Canımın İçi Rene Descartes,
Artık hiç kimse kültür, sanat, bilim vb. sözcükleri birinci anlamlarıyla anlamıyor. İnsanların kültür düzeyleri, sanat anlayışları, bilim kavrayışları arttırılmalı dendiğinde, öğretmenini dinleyen ilkokul öğrencisi konumu alınıp, ‘tehlike’ geçinceye kadar nefesler tutuluyor. Ülkede, 1980’lerde uygulanmaya başlayan liberal politikaların, özellikle varoşlarda yaşayan, eşşekler gibi çalıştığı halde köpekler gibi aç gezinen işçi kesimini getirdiği nokta, işte tam da burası olmalı!… İyi yönetilme yerine, güdülme konumu! Liberallerin varoşlara bakışı, ıslah çerçevesini aşmadıkça, gerçek özgürlük ortamına düzgün yollardan kavuşulamayacaktır.

Bunları bir daha tartışmak, bugünlerde liberal-sosyal sentezin sözü edilmese benim de aklıma gelmezdi. Seni de işlerinden alıkoyacağımı biliyorum ama konu Türkiye’nin geleceği açısından çok önemli!… Belki sen bir çözüm getirebilirsin. Hem bu da bir iş sayılır!…$$$
Liberallerin toplum aşkı son yıllarda bayağı depreşti nedense!… Kentlerin nezih bölgelerine inen çulsuzların görüntüsü mü, yoksa artan adi olaylar mı, rahatsız etti bilinmez, kapitalizmin yarattığı gelir dağılımı eşitsizliğinin, sistemin iyileştirilebilecek bir yan etkisi olmaktan çok, onun doğası gereği olduğu daha anlaşılamadı. Ülkenin ekonomisi düzelse de, bu kesimlerin durumu düzelmeyecektir; çünkü üreten-ürettiren ilişkisi kapitalizmde ters orantılıdır.
Eğer liberal saflarda konuşlanıp, ona göre politikalar güdülecekse söylenecek fazla bir şey yok! Ama bir sentezden, bu sentezin ilerici, solcu özelliklerinden söz ediliyor. Ülkemizin ‘değerli’, ‘önemli’ entel’leri, politika üreten kurumların başında haftalardır bu tuhaflığı manşetlerden pompalıyor.
‘İlerici’ gazeteler hedef kitlelerini tuzu kurulardan yana çoktan değiştirdi. Ezilen kesimleri dezenformasyon vb. taktiklerle kendi sınıflarına yabancılaştırdı, sınıfsal savaşımdan uzaklaştırdı. İlericilik bu anlayışın neresinde? Bu anlayışın uygarlığın gelişmesine katkısı nerede?! Üretim ilişkileri kavramını belirsizleştirmeye çalışmasında mı? İnsanların çalıştıkça yoksullaştığı bir sistemde, evrensel adalet sağlanmadıkça dezenformasyon vb. taktikler yayı germekten başka bir işe yaramayacaktır.

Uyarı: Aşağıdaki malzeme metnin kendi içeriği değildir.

-- ==== Sys2Proof/Machine/Analog.lean ====
section
/-! DEFINITION. Machine/Analog.lean: SAR converters, bridge channels, windows and sealed calibration (13). -/

namespace Sys2Proof.Machine

/-- Converter states (R327). -/
def cvStopped : Nat := 0
def cvScanning : Nat := 1
def cvUrgent : Nat := 2
def cvDischarge : Nat := 3

def sidAin (n : Nat) : Nat := 0x100000 + n
def sidBrg (n : Nat) : Nat := 0x200000 + n
def Block.conv (b : Block) (c : Nat) : ConvSt := tget {} b.convs c
def Block.putConv (b : Block) (c : Nat) (x : ConvSt) : Block := { b with convs := tput b.convs c x }
def Block.convState (b : Block) (c : Nat) : Nat := b.fld (Reg.anaConvState c) 0 2
/-- Set a converter's state and its bit of `ANA.STATE.CONV_ACTIVE`. -/
def Block.setConv (b : Block) (c s : Nat) : Block :=
  (b.setFld (Reg.anaConvState c) 0 2 s).setFld Reg.anaState c 1 (b2n (s != cvStopped))
/-- Inputs of a converter that are scanned, in ascending number (R309). -/
def Block.scanList (b : Block) (c : Nat) : List Nat := (List.range 16).filter fun i => b.bit (Reg.anaConvState c) (16 + i)
/-- Refresh URGENT_PENDING. -/
def Block.showUrgent (b : Block) (c : Nat) : Block := b.setFld (Reg.anaConvState c) 8 3 (b.conv c).urgent.length

/-- Bits 31:16 of the flags word of a sealed channel's record (R318). -/
def Block.calBits (b : Block) (sid : Nat) : Nat := if isSealed b.cfg sid then b.cal.count % 65536 else 0

/-- Do the tag flags pass every filter but BLOCK (11 R279)? OVR_HI, OVR_LO, SETTLE, LOST. -/
def tagPass (tags : Nat) : Bool := tags % 16 != 0

/-! ### Windows (R322, R323) -/

/-- A result reaches the windows that watch its input. -/
def Block.windowResult (b : Block) (ain : Nat) (code : Int) (tags : Nat) : Block :=
  if tags.testBit 2 then b else
  (List.range 16).foldl (fun (b : Block) w =>
    let cfg := b.rdN (Reg.anaWinCfg w)
    if !(cfg.testBit 12) || field cfg 0 7 != ain then b else
    let lo := toSigned 16 (b.fld (Reg.anaWinLimits w) 0 16)
    let hi := toSigned 16 (b.fld (Reg.anaWinLimits w) 16 16)
    let out := tags.testBit 0 || tags.testBit 1 || decide (code < lo) || decide (hi < code)
    let hit := if cfg.testBit 13 then !out else out
    if hit then
      let k := tget 0 b.winCount w + 1
      let b := { b with winCount := tput b.winCount w (satNat 15 k) }
      if cfg.testBit 15 || decide (k < field cfg 8 4) then b
      else
        let b := (b.setFld (Reg.anaWinCfg w) 15 1 1).count (Reg.anaWinFires w)
        let b := b.raisePost Reg.anaFlags 4 (sidAin ain)
        if cfg.testBit 14 then b.driveSrc (24 + w) true else b
    else
      let b := { b with winCount := tput b.winCount w 0 }
      if cfg.testBit 15 then (b.setFld (Reg.anaWinCfg w) 15 1 0).driveSrc (24 + w) false else b) b

/-! ### Scans (R309, R312–R314) -/

/-- The next scan starts: configuration changes take effect (R309). -/
def Block.scanStart (b : Block) (c : Nat) : Block :=
  let x := b.conv c
  let b := x.pend.foldl (fun (b : Block) p =>
    let n := 16 * c + p.1
    let old := b.rdN (Reg.anaChCfg n)
    let b := b.wrN (Reg.anaChCfg n) ((old &&& 0x10) + p.2 % 16)
    let b := b.setFld (Reg.anaConvState c) (16 + p.1) 1 (field p.2 2 1)
    if old % 4 != p.2 % 4 then b.putConv c { b.conv c with ranged := (b.conv c).ranged ++ [p.1] } else b) b
  let b := b.putConv c { b.conv c with pend := [], scanAt := b.now }
  match b.scanList c with
  | i :: _ => (b.putConv c { b.conv c with cur := i }).setConv c cvScanning
  | [] => b.setConv c cvStopped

Liberal-sosyal sentezi benimseyen ‘yeni’ oluşumlar; kültür, sanat ve bilim alanlarında somut hedeflerini ortaya koymalıdırlar; çünkü bu noktada sanatın topluma asıl katkısı ne olmalıdır, sorusu önem kazanmaktadır. Bu soru yanıtlanmalıdır: Ezilen kesimlerin kendi sınıflarını tanımaları: nasıl yoksullaştırıldıklarını, sömürüldüklerini öğrenmeleri gerekmektedir. Bu sentezin uygarlığa katkısı ancak işadamı – ‘entel’ liberallerin çevirdiği dalaverelerin ortaya çıkarılması ve halka anlatılmasıyla olasıdır.
Liberal-sosyal sentez oluşumcuları bilgi çağında; bilgi, enformasyon paylaşımının -her nasılsa- engellenmediği, tam tersine bilgiye-enformasyona ulaşımın ucuzladığı, dolayısıyla tabana yayıldığı bir özgürlük anlayışına varmalıdır. Seçmeden önce bunun nasıl gerçekleştirileceğini bilmek hakkımızdır. Ancak o zaman ezilenler sınıfsal savaşıma tekrar katılabilecek araçları edinebileceklerdir.

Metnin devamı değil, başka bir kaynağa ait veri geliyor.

/-- R411: recovery has ended; the controller is error-active with its counters at 0. -/
def execBusOffRecoveryEnd (ctl : Fin 8) (s : State) : Host.Outcome State Fault Refusal :=
  nextB s fun b =>
    let c := ctl.val
    if b.canMode c != cnBusOff || !b.bit (Reg.canState c) 3 then b else
    ((b.setFld (Reg.canState c) 3 1 0).setFld (Reg.canState c) 16 16 0).setCan c cnActive

/-- R407: a cyclic period is reached. -/
def execCyclicPeriod (ctl : Fin 8) (obj : Fin 512) (s : State) : Host.Outcome State Fault Refusal :=
  nextB s fun b =>
    let i := 512 * ctl.val + obj.val
    let e := b.fix tTxo i
    match (b.txo i).due with
    | some t =>
      if b.now < t then b else
      let b := b.putTxo i { b.txo i with due := some (t + 1000 * u32 e 8) }
      if b.txoNoNode i then b else b.txTrigger i true
    | none => b

/-- R401: a candidate has had its DWELL. -/
def execDetectDwellEnd (ctl : Fin 8) (s : State) : Host.Outcome State Fault Refusal :=
  nextB s fun b =>
    let c := ctl.val
    let x := b.can c
    if b.canMode c != cnDetect || decide (b.now < x.tryAt + 1000000 * x.dwell) then b
    else b.tryCandidate c (nextCandidate x.mask x.trying)

/-- R401. -/
def execDetectTimeout (ctl : Fin 8) (s : State) : Host.Outcome State Fault Refusal :=
  nextB s fun b =>
    let c := ctl.val
    if b.canMode c != cnDetect || decide (b.now < (b.can c).timeoutAt) then b else b.detectEnd c false

/-! ### Commands (R421–R423) -/

def isCanSid (sid : Nat) : Bool := decide (0x800000 ≤ sid) && decide (sid < 0x800008)
def isTxoSid (sid : Nat) : Bool := decide (0x830000 ≤ sid) && decide (sid < 0x831000)
def Block.busPre (b : Block) (c : Cmd) : List (Option Refuse) := [authCheck c roleOperator, devCheck b devLive, envCheck c]

/-- R399, R421, R422. -/
def execCanMode (c : Cmd) (s : State) : Host.Outcome State Fault Refusal :=
  nextB s fun b =>
    let a := cArg c
    let k := cObj c - 0x800000
    let m := b.canMode k
    b.runDone 0x1001 c (b.busPre c ++ [deny (decide (2 < u8 a 0) || decide (15 < u8 a 1)) stBadArg,
      deny (!isCanSid (cObj c)) stBadRef, deny (!b.setUsed k (u8 a 1)) stBadRef,
      deny (m == cnDetect) stConflict 0x01 m, deny (m == cnBusOff && u8 a 0 != 0) stConflict 0x02 m]) fun b =>
      let hold := (u8 a 2).testBit 0
      if (b.committed k).isSome then b.putCan k { b.can k with want := some (u8 a 0, u8 a 1, hold) }
      else b.enterMode k (u8 a 0) (u8 a 1) hold

/-- R401, R421, R422. -/
def execCanDetect (c : Cmd) (s : State) : Host.Outcome State Fault Refusal :=
  nextB s fun b =>
    let a := cArg c
    let k := cObj c - 0x800000
    let m := b.canMode k
    let mask := u16 a 0
    b.run 0x1002 c (b.busPre c ++ [deny (mask == 0 || u8 a 2 == 0 || u32 a 4 == 0 || decide (600000 < u32 a 4)) stBadArg,
      deny (!isCanSid (cObj c) || (List.range 16).any fun i => mask.testBit i && !b.setUsed k i) stBadRef,
      deny (m == cnDetect) stConflict 0x01 m, deny (m == cnActive || m == cnPassive) stConflict 0x04 m,
      deny (m == cnBusOff) stConflict 0x02 m]) fun b =>
      let x : CanSt := { mask := mask, dwell := u8 a 2, timeoutAt := b.now + 1000000 * u32 a 4, op := some (opOf c 0x1002),
                         back := m, backSet := b.canSet k }
      (((b.putCan k x).setCan k cnDetect).tryCandidate k (((List.range 16).find? fun i => mask.testBit i).getD 0), stQueued, 0, [])

/-- R411, R422. -/
def execCanRecover (c : Cmd) (s : State) : Host.Outcome State Fault Refusal :=
  nextB s fun b =>
    let k := cObj c - 0x800000
    let m := b.canMode k
    b.runDone 0x1003 c (b.busPre c ++ [deny (!isCanSid (cObj c)) stBadRef, deny (m != cnBusOff) stConflict 0x05 m,
      deny (!b.bit (Reg.canState k) 8) stConflict 0x06 m]) fun b => b.setFld (Reg.canState k) 3 1 1

/-- R407, R408, R421, R422. -/
def execCanTx (c : Cmd) (s : State) : Host.Outcome State Fault Refusal :=
  nextB s fun b =>
    let a := cArg c
    let i := cObj c - 0x830000
    let tx := (u8 a 0).testBit 0
    let dat := (u8 a 0).testBit 1
    let len := u16 a 2
    let m := b.canMode (i / 512)
    b.run 0x1004 c ([authCheck c roleOperator, devCheck b devLive, deny (tx && b.dev == dsAwaitWorld) stConflict 0x03 b.dev,
      envCheck c, deny (decide (40 < len) || (isTxoSid (cObj c) && b.txoUsed i && decide (b.txoLen i < u32 a 4 + len))) stBadArg,
      deny (!isTxoSid (cObj c) || !b.txoUsed i) stBadRef,
      deny (tx && (m == cnOff || m == cnDetect || m == cnListen)) stConflict 0x07 m]) fun b =>
      let b := if dat then b.txData i (u32 a 4) (slice a 8 len) else b
      if tx && b.txoNoNode i then (b, stAbandoned, 0x0C, [])
      else (if tx then b.txTrigger i else b, stDone, 0, [])

/-- R410. -/
def Block.txCancel (b : Block) (i : Nat) : Block :=
  let s := b.txoState i
  if s = txPending then (b.setTxo i txCancelled).setFld (Block.txoReg i) 15 1 0
  else if s = txCommitted then (b.putTxo i { b.txo i with cancelled := true }).setFld (Block.txoReg i) 15 1 0
  else b

/-- R410, R421. -/
def execCanCancel (c : Cmd) (s : State) : Host.Outcome State Fault Refusal :=
  nextB s fun b =>
    let i := cObj c - 0x830000
    b.runDone 0x1005 c (b.busPre c ++ [deny (!isTxoSid (cObj c) || !b.txoUsed i) stBadRef]) fun b => b.txCancel i

/-- A read of `CAN.RXO[k].SNAP` consumes the object; a host read also copies the data (R405). -/
def Block.snapRead (b : Block) (host : Bool) (k : Nat) : Block :=
  let x := b.rxo k
  let b := if host then
      let d := padTo 64 x.data
      let b := (List.range 16).foldl (fun (b : Block) i => b.wrN (Reg.canHostSnap i) (u32 d (4 * i))) b
      b.wr64 Reg.canHostSnapXl (x.af + 2 ^ 32 * x.sdt + 2 ^ 40 * x.vcid + 2 ^ 48 * b2n x.sec)
    else b
  b.consumeRxo k


/-! ### Loading -/

/-- At t7 the controllers enter the mode and set that the image gives them (R399), and transmit fields take INIT (R412). A
controller's entry is MODE, SET and HOLD in bytes 0–2 (log 8). -/
def Block.canInit (b : Block) : Block :=
  let b := (entsOf b.cfg tCanCtl).foldl (fun (b : Block) p => b.enterMode p.1 (u8 p.2 0) (u8 p.2 1) ((u8 p.2 2).testBit 0)) b
  let b := b.showRxos
  ((entsOf b.bank tFormat).filter fun p => (u8 p.2 3).testBit 0).foldl (fun (b : Block) p =>
    let i := txoOf (u24 p.2 4)
    b.putTxo i { b.txo i with data := fieldPut p.2 (padTo (b.txoLen i) (b.txo i).data) (u32 p.2 12) }) b

/-- A bank swap adds fields: those take their INIT (R412). -/
def Block.canSwap (b : Block) (old : Tab (List Byte)) : Block :=
  ((entsOf b.bank tFormat).filter fun p => (u8 p.2 3).testBit 0 && !(entsOf old tFormat).any fun q => u24 q.2 0 == u24 p.2 0).foldl
    (fun (b : Block) p =>
      let i := txoOf (u24 p.2 4)
      b.putTxo i { b.txo i with data := fieldPut p.2 (padTo (b.txoLen i) (b.txo i).data) (u32 p.2 12) }) b

/-- Entry to OPERATIONAL starts the cyclic periods (R406). -/
def Block.canStart (b : Block) : Block :=
  ((entsOf b.cfg tTxo).filter fun p => (u8 p.2 0).testBit 0 && (u8 p.2 0).testBit 5).foldl (fun (b : Block) p =>
    b.putTxo p.1 { b.txo p.1 with due := some (b.now + 1000 * u32 p.2 12) }) b

end Sys2Proof.Machine
end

Devlet aygıtının başına geçmeye aday olanlar, oy istedikleri kesimlere yukarıdaki hedefleri gerçekleştimeye yönelik somut programlarla giderlerse daha inandırıcı olurlar, ayrıca sözlerini tutarlarsa uygarlık adına ilericiler safında yer alırlar.
Solculuğa gelince… O kişilerin / kurumların durduğu yere göre değişir!
$$$
Şimdi bu olan bitene sen ne dersin, Rene’cim… Senin de hiç sesin soluğun çıkmıyor, bugün! Hayret bir şey doğrusu!